I've spoken with plant managers who still run on gut instinct, and with reliability engineers deploying machine learning models to predict failures weeks in advance. Both approaches "work" — until they don't. The difference between them isn't just technology. It's a fundamentally different philosophy about failure, risk, and value.
Here's how maintenance thinking has evolved — and where it's heading.
A Century of Maintenance: The Historical Arc
To understand where we are, it helps to understand when each paradigm was born — and what forced it into existence.
The Industrial Revolution through WWI (1760s–1918): The Age of the Blacksmith
Early industrial machines were mechanical marvels, but also relatively simple — steam engines, looms, early locomotives. When something broke, you called the equivalent of a blacksmith. Maintenance was craft knowledge, passed down through apprenticeship. There were no manuals, no schedules, no frameworks. Failure was just a fact of industrial life, and factories were designed around it with massive redundancy and buffer stock.
The Interwar Period & WWII (1920s–1945): The Birth of Preventive Thinking
As production lines grew more complex and interdependent — pioneered by Ford's moving assembly line in 1913 — a single failure could halt an entire factory. The military, facing catastrophic consequences from aircraft and naval vessel failures, began formalizing the idea of scheduled maintenance. WWII was a crucible: the logistics of maintaining tens of thousands of aircraft, tanks, and ships at scale forced the U.S. and Allied militaries to develop the first systematic maintenance programs. The concept of the "overhaul interval" was born from wartime necessity.

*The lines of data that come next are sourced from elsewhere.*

/-- Create a record from the oldest RESERVED slot (R40, R101). -/
def State.createFromSlot (s : State) (n : SlotName) (x : Slot) (front : Count) : State :=
  let id := s.nextId
  let s := s.setSlot n (some { x with landing := some id })
  let i := x.image
  let s := s.appendRec
    { blankRec id front with
        number := i.number, cls := i.cls, origin := i.origin,
        steeredBy := i.steeredBy, hop := satSucc i.hop, flags := i.flags,
        entry := some ⟨x.port, x.serial⟩ }
  let s := s.joinAwaited id fun _ => true
  let s := match s.hasRole .divert, x.route with
    | true, some rt => s.takeRoute id rt
    | _, _ => s
  let s := s.rehead
  let s := s.hopTest id
  let s := s.setNumber id i.number
  if s.boot.prof.reader then s.readDue id else s.endLanding id .ok none

/-- Create a STRAY record at ENTRY (R41); at a DIVERT its route is resolved at creation (R114). ROUTE-LOOP, where the
resolution raises it, comes before STRAY-RACK: the model's choice (log 44). The promotion comes before it too, so that
MISROUTE of a STRAY whose stop mark fires at its load at an UNLOAD is raised before STRAY-RACK: the model's choice
(log 45). -/
def State.createStray (s : State) (front : Count) : State :=
  let id := s.nextId
  let s := s.appendRec { blankRec id front with flags := { stray := true },
                                                localFlags := { stray := true } }
  let s := s.joinAwaited id fun _ => true
  let s := if s.hasRole .divert then
      let (s, rt) := s.resolve classUnknown
      s.takeRoute id rt
    else s
  let s := s.rehead
  let s := s.strayAt .entry
  s.readDue id

/-- An ENTRY lead edge captured at a count (R22, R37, R40, R41). -/
def State.entryLead (s : State) (x : Count) : State :=
  if s.trackFull then s.strayAt .entry
  else match s.oldestReserved with
    | some (n, y) => s.createFromSlot n y x
    | none => s.createStray x

/-- An ENTRY trail edge with the length measured, or absent (R44, R45). Where the record is already SPANNING, the EXIT
jam distance keeps the rack maximum that its EXIT lead edge set (R29): that note 2 of chapter 03, "until then", has the
length replace it at this edge is not followed, which is the model's choice (log 37). -/
def State.entryTrail (s : State) (length : Option Nat) : State :=
  match s.track.find? (·.entryOpen) with
  | none => s
  | some r =>
    let isHead := s.head.map (·.id) = some r.id
    let s := s.updRec r.id fun q =>
      { q with entryOpen := false, length := length,
               state := if q.state = .entering then (if isHead then .head else .riding)
                        else q.state }
    match length with
    | none => s
    | some n =>
      if s.boot.cts.rackMax < n then
        State.raise (s.flagRec r.id { crowded := true }) .crowding r.number.val
      else s

/-! ### Start-up scan -/

/-- The rack route of a START record at a DIVERT (R114): resolved where its front lies short of the gate, and
otherwise the port of the gate's position, or of the position it moves to. The record's steered-by stays 0 (R58,
log 30). -/
def State.startRoute (s : State) (r : Rec) : State :=
  if s.hasRole .divert then
    if s.atGate r then { s with gate := { s.gate with rackRoute := some ⟨s.gate.commanded, false, false⟩ } }
    else
      let (s, rt) := s.resolve classUnknown
      { s with gate := { s.gate with rackRoute := some rt } }
  else s

/-- The START record of a blocked position (R58). -/
def State.startRec (s : State) (offset : Nat) (atEntry atExit : Bool) : Rec :=
  { blankRec s.nextId (Count.minus s.cu.count offset) with
      flags := { start := true }, localFlags := { start := true }, entryOpen := atEntry,
      exitPass := if atExit then .spanning else .none,
      state := if atEntry then .entering else if s.track = [] then .head else .riding }

/-- Create the START record of a blocked position at the rear of the track (R58). -/
def State.createStart (s : State) (offset : Nat) (atEntry atExit : Bool) : State :=
  State.joinAwaited (s.appendRec (s.startRec offset atEntry atExit)) s.nextId fun e =>
    decide (offset < s.offset e)

/-- The fitted eyes that stand at an offset. -/
def State.eyesAt (s : State) (offset : Nat) : List Eye :=
  Eye.all.filter fun e => s.fitted e && s.offset e == offset

/-- Insert an offset into a descending list without repeats. -/
def insertDesc (x : Nat) : List Nat → List Nat
  | [] => [x]
  | y :: ys => if y < x then x :: y :: ys else if y = x then y :: ys else y :: insertDesc x ys

/-- The offsets of the fitted eyes, descending, each once (R58). -/
def State.scanOffsets (s : State) : List Nat :=
  (Eye.all.filter s.fitted).foldl (fun l e => insertDesc (s.offset e) l) []

/-- What the scan has come to: the state, the offsets at which it has created a record, and the eyes of the
positions that a full track could not record. -/
structure ScanAt where
  s : State
  created : List Nat := []
  strays : List Eye := []

/-- One position of the scan (R58, R59). -/
def State.scanAt (a : ScanAt) (offset : Nat) : ScanAt :=
  match (a.s.eyesAt offset).filter fun e => EyeState.isBlocked (a.s.chan e).st with
  | [] => a
  | e :: es =>
    if a.created.any fun o => decide (offset < o) && decide (o < offset + a.s.boot.cts.rackMax) then a
    else if a.s.trackFull then { a with strays := a.strays ++ [e] }
    else
      { a with
        s := a.s.createStart offset ((e :: es).contains .entry) ((e :: es).contains .exit)
        created := offset :: a.created }

/-- A READ is due for the START record at ENTRY (R32, R58). -/
def State.startRead (s : State) : State :=
  match s.track.find? (·.entryOpen) with
  | some r => s.readDue r.id
  | none => s

/-- The start-up scan (R58, R59). The records are created first, so that whatever is raised finds the track as the
scan leaves it (R189): then the routes at a DIVERT, the head with its marks, the READ at ENTRY, and STRAY-RACK for
each position past the track limit. That ROUTE-LOOP and MISROUTE are so raised before STRAY-RACK is the model's choice
(log 45). -/
def State.scan (s : State) : State :=
  let a := s.scanOffsets.foldl State.scanAt { s := s }
  let s := a.s.track.foldl State.startRoute a.s
  a.strays.foldl State.strayAt s.rehead.startRead

end Sys2Proof.Machine
end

The Post-War Industrial Boom (1950s–1970s): Reliability Engineering Emerges
The 1950s and 60s saw the formalization of maintenance as a discipline. The U.S. Department of Defense published its first reliability standards. The nuclear and aviation industries — where failures were catastrophic and public — drove the development of Failure Mode and Effects Analysis (FMEA) and Reliability-Centered Maintenance (RCM). United Airlines' landmark 1968 MSG-1 study (later evolving into MSG-3) was a turning point: it was the first systematic analysis showing that scheduled overhauls were often unnecessary and sometimes harmful. This was the intellectual foundation for everything that followed.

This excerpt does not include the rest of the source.